**What is required:**
Copy out each line from the material where the word "after" is found.

**Material for this task:**
-- ==== Sys2Proof/Laws/Memory.lean ====
section
/-! SUPPORT. Memory: a read after a write, the canonical form kept, and what the stores of the machine do to it. -/

namespace Sys2Proof.Laws

open Machine

/-! ## Bytes of a canonical memory -/

/-- Every address of a memory in canonical form lies above its head's. -/
theorem wf_tail {x : Nat} {b : Byte} {t : Memory} (h : Memory.wf ((x, b) :: t) = true) : Memory.wf t = true := by
  cases t with
  | nil => rfl
  | cons p t => obtain ⟨y, c⟩ := p; simp_all [Memory.wf]

theorem wf_head {x : Nat} {b : Byte} {t : Memory} (h : Memory.wf ((x, b) :: t) = true) : b ≠ 0 := by
  cases t with
  | nil => simpa [Memory.wf] using h
  | cons p t => obtain ⟨y, c⟩ := p; simp_all [Memory.wf]

theorem read_below {x a : Nat} {b : Byte} {t : Memory} (h : Memory.wf ((x, b) :: t) = true) (ha : a ≤ x) : Memory.read t a = 0 := by
  induction t generalizing x b with
  | nil => rfl
  | cons p t ih =>
    obtain ⟨y, c⟩ := p
    have hxy : x < y := by simp_all [Memory.wf]
    have hn : y ≠ a := by omega
    simp only [Memory.read, hn, ↓reduceIte]
    exact ih (wf_tail h) (by omega)

/-- A read after a write of one byte. -/
theorem read_write {m : Memory} (h : m.wf = true) (a a' : Nat) (b : Byte) :
    (m.write a b).read a' = if a' = a then b else m.read a' := by
  induction m with
  | nil =>
    by_cases h' : a' = a
    · subst h'; by_cases hb : b = 0 <;> simp only [Memory.write, Memory.read, hb, ↓reduceIte]
    · have h2 : ¬ a = a' := fun e => h' e.symm
      by_cases hb : b = 0 <;> simp only [Memory.write, Memory.read, hb, h', h2, ↓reduceIte]
  | cons p t ih =>
    obtain ⟨x, c⟩ := p
    have ih := ih (wf_tail h)
    have low : a ≤ x → Memory.read t a = 0 := read_below h
    simp only [Memory.write]
    by_cases h' : a' = a
    · subst h'
      by_cases hx : a' < x
      · have hne : ¬ x = a' := by omega
        have hl := low (by omega)
        simp only [hx, ↓reduceIte]
        split <;> simp_all [Memory.read]
      · by_cases he : a' = x
        · subst he
          simp only [Nat.lt_irrefl, ↓reduceIte]
          split <;> simp_all [Memory.read]
        · have hne : ¬ x = a' := fun e => he e.symm
          simp only [hx, he, Memory.read, hne, ↓reduceIte] at ih ⊢
          exact ih
    · have h2 : ¬ a = a' := fun e => h' e.symm
      by_cases hx : a < x
      · simp only [hx, ↓reduceIte]
        split <;> simp [Memory.read, h2]
      · by_cases he : a = x
        · subst he
          simp only [Nat.lt_irrefl, ↓reduceIte]
          split <;> simp [Memory.read, h2]
        · simp only [h', ↓reduceIte] at ih
          simp only [hx, he, Memory.read, h', ↓reduceIte, ih]

/-- The lowest address of a written memory. -/
theorem wf_cons_write {x : Nat} {c : Byte} {t : Memory} (h : Memory.wf ((x, c) :: t) = true) {a : Nat} (ha : x < a) (b : Byte)
    (ht : Memory.wf (t.write a b) = true) : Memory.wf ((x, c) :: t.write a b) = true := by
  cases t with
  | nil =>
    have := wf_head h
    by_cases hb : b = 0 <;> simp_all [Memory.write, Memory.wf]
  | cons p t =>
    obtain ⟨y, d⟩ := p
    have hxy : x < y := by simp_all [Memory.wf]
    have hc := wf_head h
    by_cases h1 : a < y
    · by_cases hb : b = 0 <;> simp_all [Memory.write, Memory.wf]
    · by_cases h2 : a = y
      · subst h2
        by_cases hb : b = 0
        · subst hb
          cases t with
          | nil => simp_all [Memory.write, Memory.wf]
          | cons q t =>
            obtain ⟨z, e⟩ := q
            have : a < z := by simp_all [Memory.wf]
            have : x < z := by omega
            simp_all [Memory.write, Memory.wf]
        · simp_all [Memory.write, Memory.wf]
      · simp only [Memory.write, h1, h2, ↓reduceIte] at ht ⊢
        simp_all [Memory.wf]

/-- A write keeps the canonical form. -/
theorem write_wf {m : Memory} (h : m.wf = true) (a : Nat) (b : Byte) : (m.write a b).wf = true := by
  induction m with
  | nil =>
    simp only [Memory.write]
    split
    · rfl
    · simpa [Memory.wf] using ‹¬ b = 0›
  | cons p t ih =>
    obtain ⟨x, c⟩ := p
    have ih := ih (wf_tail h)
    by_cases hx : a < x
    · by_cases hb : b = 0 <;> simp_all [Memory.write, Memory.wf]
    · by_cases he : a = x
      · subst he
        by_cases hb : b = 0
        · subst hb; simpa [Memory.write] using wf_tail h
        · cases t with
          | nil => simp_all [Memory.write, Memory.wf]
          | cons q t => obtain ⟨z, e⟩ := q; simp_all [Memory.write, Memory.wf]
      · have : x < a := by omega
        have hw := wf_cons_write h this b ih
        simpa [Memory.write, hx, he] using hw

/-- Stored bytes keep the canonical form. -/
theorem put_wf {m : Memory} (h : m.wf = true) (a : Nat) (bs : List Byte) : (m.put a bs).wf = true := by
  induction bs generalizing m a with
  | nil => exact h
  | cons b bs ih => exact ih (write_wf h a b) (a + 1)

/-- A read after stored bytes: one of them, or what was there. -/
theorem read_put {m : Memory} (h : m.wf = true) (a a' : Nat) (bs : List Byte) :
    (m.put a bs).read a' = if a ≤ a' ∧ a' < a + bs.length then bs[a' - a]?.getD 0 else m.read a' := by
  induction bs generalizing m a with
  | nil =>
    simp only [Memory.put, List.length_nil, Nat.add_zero]
    have : ¬ (a ≤ a' ∧ a' < a) := by omega
    simp only [this, ↓reduceIte]
  | cons b bs ih =>
    simp only [Memory.put]
    rw [ih (write_wf h a b) (a + 1), read_write h]
    by_cases h1 : a' = a
    · subst h1; simp
    · by_cases h2 : a ≤ a'
      · obtain ⟨n, rfl⟩ : ∃ n, a' = a + 1 + n := ⟨a' - (a + 1), by omega⟩
        have e1 : a + 1 + n - (a + 1) = n := by omega
        have e2 : a + 1 + n - a = n + 1 := by omega
        simp only [e1, e2, List.getElem?_cons_succ, List.length_cons, h1, ↓reduceIte]
        by_cases h3 : n < bs.length
        · have hh : a + 1 + n < a + 1 + bs.length := by omega
          have hl : a + 1 ≤ a + 1 + n := by omega
          have hr : a + 1 + n < a + (bs.length + 1) := by omega
          simp [h3, hl, h2, hr]
        · have hr : ¬ a + 1 + n < a + (bs.length + 1) := by omega
          simp [h3, hr]
      · have hn : ¬ a + 1 ≤ a' := by omega
        simp [h1, h2, hn]

/-- Bytes outside a store read as before. -/
theorem read_put_outside {m : Memory} (h : m.wf = true) {a a' : Nat} {bs : List Byte} (ho : a' < a ∨ a + bs.length ≤ a') :
    (m.put a bs).read a' = m.read a' := by
  rw [read_put h]
  have : ¬ (a ≤ a' ∧ a' < a + bs.length) := by omega
  simp [this]

/-- Memory at reset is in canonical form. -/
theorem reset_mem_wf : State.reset.mem.wf = true ∧ State.reset.hostMem.wf = true := ⟨rfl, rfl⟩

/-! ## The machine's stores -/

/-- What aborting a migration leaves alone. -/
@[simp] theorem abortMigration_mem (s : State) (g : Nat) : (abortMigration s g).mem = s.mem := by
  unfold abortMigration; simp only; split <;> rfl
@[simp] theorem abortMigration_hostMem (s : State) (g : Nat) : (abortMigration s g).hostMem = s.hostMem := by
  unfold abortMigration; simp only; split <;> rfl

/-- Local memory after a store of bytes. -/
theorem storePA_mem (s : State) (pa : Nat) (bs : List Byte) :
    (storePA s pa bs).mem = if isHost pa then s.mem else s.mem.put pa bs := by
  unfold storePA
  by_cases h : isHost pa <;> by_cases hb : bs = [] <;> simp [h, hb, Memory.put]

/-- Host memory after a store of bytes. -/
theorem storePA_hostMem (s : State) (pa : Nat) (bs : List Byte) :
    (storePA s pa bs).hostMem = if isHost pa then s.hostMem.put (pa % 2 ^ 51) bs else s.hostMem := by
  unfold storePA
  by_cases h : isHost pa <;> by_cases hb : bs = [] <;> simp [h, hb]

/-- A store keeps both memories in canonical form. -/
theorem storePA_wf {s : State} (h : s.mem.wf = true ∧ s.hostMem.wf = true) (pa : Nat) (bs : List Byte) :
    (storePA s pa bs).mem.wf = true ∧ (storePA s pa bs).hostMem.wf = true := by
  rw [storePA_mem, storePA_hostMem]
  split
  · exact ⟨h.1, put_wf h.2 _ _⟩
  · exact ⟨put_wf h.1 _ _, h.2⟩

/-- A write to a pool part leaves both memories alone. -/
@[simp] theorem poolPut_mem (s : State) (k : CoreId) (p : PoolPart) (off : Nat) (bs : List Byte) :
    (poolPut s k p off bs).mem = s.mem := by cases p <;> rfl
@[simp] theorem poolPut_hostMem (s : State) (k : CoreId) (p : PoolPart) (off : Nat) (bs : List Byte) :
    (poolPut s k p off bs).hostMem = s.hostMem := by cases p <;> rfl

/-- A write to a pool part keeps the part in canonical form. -/
theorem poolPut_wf {s : State} {k : CoreId} (h : (s.core k).srf.wf = true ∧ (s.core k).spd.wf = true) (p : PoolPart) (off : Nat)
    (bs : List Byte) : ((poolPut s k p off bs).core k).srf.wf = true ∧ ((poolPut s k p off bs).core k).spd.wf = true := by
  cases p
  · simpa [poolPut, State.modCore] using ⟨h.1, put_wf h.2 _ _⟩
  · simpa [poolPut, State.modCore] using ⟨put_wf h.1 _ _, h.2⟩

end Sys2Proof.Laws
end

**Written answer:**
/-! SUPPORT. Memory: a read after a write, the canonical form kept, and what the stores of the machine do to it. -/
/-- A read after a write of one byte. -/
/-- A read after stored bytes: one of them, or what was there. -/
/-- Local memory after a store of bytes. -/
/-- Host memory after a store of bytes. -/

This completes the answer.